» Task to carry out
Retype the entries below exactly, but begin at the line containing "d.ioLoad k q.addr n" and end at the last line.
□ □ □ □ □
/-- The loads before an instruction that has executed and written some registers. -/
def Core.passed (c : Core) (wrote : List Nat) : Core :=
  { c with pend := c.pend.map fun q => if q.nextDone then q else { q with nextDone := true, over_ := wrote } }

/-- An instruction ends, with the PC of the next; an odd one raises BUSERR FETCH (R333). -/
def Dev.finish (d0 d : Dev) (k : Nat) (wrote : List Nat) (next : BitVec 16) : Dev :=
  let d := d.setCore k { (d.core k).passed wrote with pc := next, noInt := false }
  match (d.countInstr k).boundary k with
  | none => d0
  | some d =>
    let c := d.core k
    if next.toNat % 2 = 1 ∧ c.pc = next ∧ c.state = .running then
      if c.pend ≠ [] then d0
      else match d.trapEntry k 2 (some beFetch) (some next.toNat) next next with
        | some d => d.stepDone k
        | none => d0
    else d.stepDone k

/-- A trap of an instruction: the load before it completes first, or its failure is raised in its place (R336). -/
def Dev.finishTrap (d0 d : Dev) (k cause : Nat) (code addr : Option Nat) (pc ret : BitVec 16) : Dev :=
  let c := d.core k
  if c.pend.any (!·.arrived) then d0
  else match c.pend.find? (·.fail.isSome) with
    | some q =>
      match (d0.setCore k { (d0.core k).landAll c.pend with pend := [] }).trapEntry k 2 q.fail (some q.addr) q.pc pc with
      | some d => d.stepDone k
      | none => d0
    | none =>
      match ((d.setCore k { c.landAll c.pend with pend := [] }).countInstr k).trapEntry k cause code addr pc ret with
      | some d => d.stepDone k
      | none => d0

/-- What an instruction at `pc` does is carried out. -/
def Dev.perform (d0 : Dev) (k : Nat) (pc next : BitVec 16) : Act → Dev
  | .seq d wrote =>
    let r := (d.core k).loopBack pc next 3
    d0.finish (d.setCore k r.1) k wrote r.2
  | .skip d next =>
    let r := (d.core k).loopBack pc next 3
    d0.finish (d.setCore k r.1) k [] r.2
  | .jump d target wrote => d0.finish d k wrote target
  | .load d q =>
    let r := (d.core k).loopBack pc next 3
    let c := r.1.passed []
    let d := d.setCore k { c with pc := r.2, pend := c.pend ++ [q], noInt := true }
    match (d.countInstr k).boundary k with
    | some d => d.stepDone k
    | none => d0
  | .trap d cause code addr ret => d0.finishTrap d k cause code addr pc ret
  | .stall d => d.setCore k { d.core k with state := .waiting, pc := next, skipBp := false }
  | .halt d =>
    let r := (d.core k).loopBack pc next 3
    let d := d0.finish (d.setCore k r.1) k [] r.2
    let c := d.core k
    if c.state = .running then d.setCore k { c with state := .debugHalt, haltedIn := .running, stepping := false } else d
  | .unmet d => d

/-- The core's next instruction is executed: it is the one at its PC, whose words are `enc` and whose effect is `act`
of the PC, the address after it and the device (log 8). An illegal word traps whatever it was taken for. -/
def Dev.coreStep (d0 : Dev) (k : Nat) (enc : List (BitVec 16)) (act : BitVec 16 → BitVec 16 → Dev → Act) : Dev :=
  let pc := (d0.core k).pc
  let w0 := enc.headD 0
  if !d0.mayExec k then d0
  else match d0.fetchWord k pc with
    | .wait d => d0.woken d
    | .fail e d => d0.perform k pc pc (.busErr d e pc.toNat pc)
    | .word w d =>
      let w := w.getD w0
      if !hasExt w then
        if illegalWord w 0 then d0.perform k pc (pc + 2) (.illegal d pc)
        else if enc = [w] then d0.perform k pc (pc + 2) (act pc (pc + 2) d)
        else d0
      else match d.fetchWord k (pc + 2) with
        | .wait d => d0.woken d
        | .fail e d => d0.perform k pc pc (.busErr d e (pc + 2).toNat pc)
        | .word e d =>
          let e := e.getD ((enc.drop 1).headD 0)
          if illegalWord w e then d0.perform k pc (pc + 4) (.illegal d pc)
          else if enc = [w, e] then d0.perform k pc (pc + 4) (act pc (pc + 4) d)
          else d0

/-! ### What comes to a core from outside its program -/

/-- The state after a boundary of a running core: loads that have come land, and a failed one raises BUSERR. -/
def Dev.atBoundary (d : Dev) (k : Nat) : Dev :=
  if (d.core k).state = .running then (d.boundary k).getD d else d

/-- INTERRUPT_ENTRY (R348, R349). -/
def Dev.interruptEntry (d : Dev) (k : Nat) : Dev :=
  let c := d.core k
  if c.state = .running ∧ d.gate (coreDomain k) = .ok ∧ d.intDue k ∧ c.pend = [] then (d.entry k c.pc 8).getD d else d

/-- CORE_WAIT_WAKE (R352): the WAIT before the PC completes. -/
def Dev.waitWake (d : Dev) (k : Nat) : Dev :=
  let c := d.core k
  if c.state = .waiting ∧ d.gate (coreDomain k) = .ok ∧ d.line k then
    d.perform k (c.pc - 2) c.pc (.seq (d.setCore k { c with state := .running }) [])
  else d

/-- POSTED_STORE_ERROR (R346). -/
def Dev.postedStoreError (d : Dev) (k : Nat) : Dev :=
  let c := d.core k
  match c.storeErrs with
  | [] => d
  | (e, a) :: rest =>
    if c.state = .running ∧ d.gate (coreDomain k) = .ok ∧ c.pend.all (·.arrived) then
      ((d.setCore k { c.landAll c.pend with storeErrs := rest, pend := c.pend.filter fun q => q.fail.isSome }).trapEntry k 2
        (some (0x80 + e)) (some a) c.pc c.pc).getD d
    else d

/-- The oldest load in progress is replaced. -/
def replaceFirst (f : PendLoad → Bool) (v : PendLoad) : List PendLoad → List PendLoad
  | [] => []
  | q :: qs => if f q then v :: qs else q :: replaceFirst f v qs

/-- A load that is still on its way. -/
def PendLoad.out (q : PendLoad) : Bool := !q.arrived

/-- The oldest load on its way becomes `v`. -/
def Dev.setPend (d : Dev) (k : Nat) (v : PendLoad) : Dev :=
  d.setCore k { d.core k with pend := replaceFirst (·.out) v (d.core k).pend }

/-- The access of a load that had to wait is tried again, behind what the core did before it (R344). -/
def Dev.retryLoad (d : Dev) (k : Nat) (q : PendLoad) : CAcc :=
  let c := d.core k
  let n := q.dests.length
  if d.behind k q.order then .wait d
  else match viewRow q.addr with
    | 1 => d.windowReads k q.target n
    | 8 =>
      let back := fun (d : Dev) => d.setCore k ((d.core k).setCsr 0x2D (c.csrByte 0x2D))
      match (d.setCore k (c.setCsr 0x2D (BitVec.ofNat 8 q.target))).pageLoad k q.addr n with
      | .ok bs d => .ok bs (back d)
      | .wait d => .wait (back d)
      | .host d => .host (back d)
      | .refused e d => .refused e (back d)
      | .error e d => .error e (back d)
    | _ => d.ioLoad k q.addr n

/-- How the host's answer ends a load (R517). -/
def PendLoad.answered (q : PendLoad) (r : HostReply) : PendLoad :=
  match r.status with
  | .ok => { q with data := some r.data, arrived := true }
  | .poisoned => { q with fail := some bePoison, arrived := true }
  | _ => { q with fail := some beHost, arrived := true }

/-- CORE_LOAD_DATA_RETURN (R335): the oldest load on its way is answered. -/
def Dev.loadReturn (d : Dev) (k : Nat) (host : Option HostReply) : Dev :=
  match (d.core k).pend.find? (·.out) with
  | none => d
  | some q =>
    if q.host then
      match host with
      | some r =>
        if r.status = .ok ∧ r.data.length ≠ q.dests.length then d else (d.setPend k (q.answered r)).atBoundary k
      | none => d
    else if host.isSome then d
    else if q.data.isSome ∨ q.fail.isSome then (d.setPend k { q with arrived := true }).atBoundary k
    else match d.retryLoad k q with
      | .ok bs d => (d.setPend k { q with data := some bs, arrived := true }).atBoundary k
      | .wait d' => d.woken d'
      | .host d => d.setPend k { q with host := true }
      | .refused e d => (d.setPend k { q with fail := some e, arrived := true }).atBoundary k
      | .error e d => (d.setPend k { q with fail := some e, arrived := true }).atBoundary k

end Sys2Proof.Machine
end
□ □ □ □ □
» Solution below
    | _ => d.ioLoad k q.addr n

/-- How the host's answer ends a load (R517). -/
def PendLoad.answered (q : PendLoad) (r : HostReply) : PendLoad :=
  match r.status with
  | .ok => { q with data := some r.data, arrived := true }
  | .poisoned => { q with fail := some bePoison, arrived := true }
  | _ => { q with fail := some beHost, arrived := true }

/-- CORE_LOAD_DATA_RETURN (R335): the oldest load on its way is answered. -/
def Dev.loadReturn (d : Dev) (k : Nat) (host : Option HostReply) : Dev :=
  match (d.core k).pend.find? (·.out) with
  | none => d
  | some q =>
    if q.host then
      match host with
      | some r =>
        if r.status = .ok ∧ r.data.length ≠ q.dests.length then d else (d.setPend k (q.answered r)).atBoundary k
      | none => d
    else if host.isSome then d
    else if q.data.isSome ∨ q.fail.isSome then (d.setPend k { q with arrived := true }).atBoundary k
    else match d.retryLoad k q with
      | .ok bs d => (d.setPend k { q with data := some bs, arrived := true }).atBoundary k
      | .wait d' => d.woken d'
      | .host d => d.setPend k { q with host := true }
      | .refused e d => (d.setPend k { q with fail := some e, arrived := true }).atBoundary k
      | .error e d => (d.setPend k { q with fail := some e, arrived := true }).atBoundary k

end Sys2Proof.Machine
end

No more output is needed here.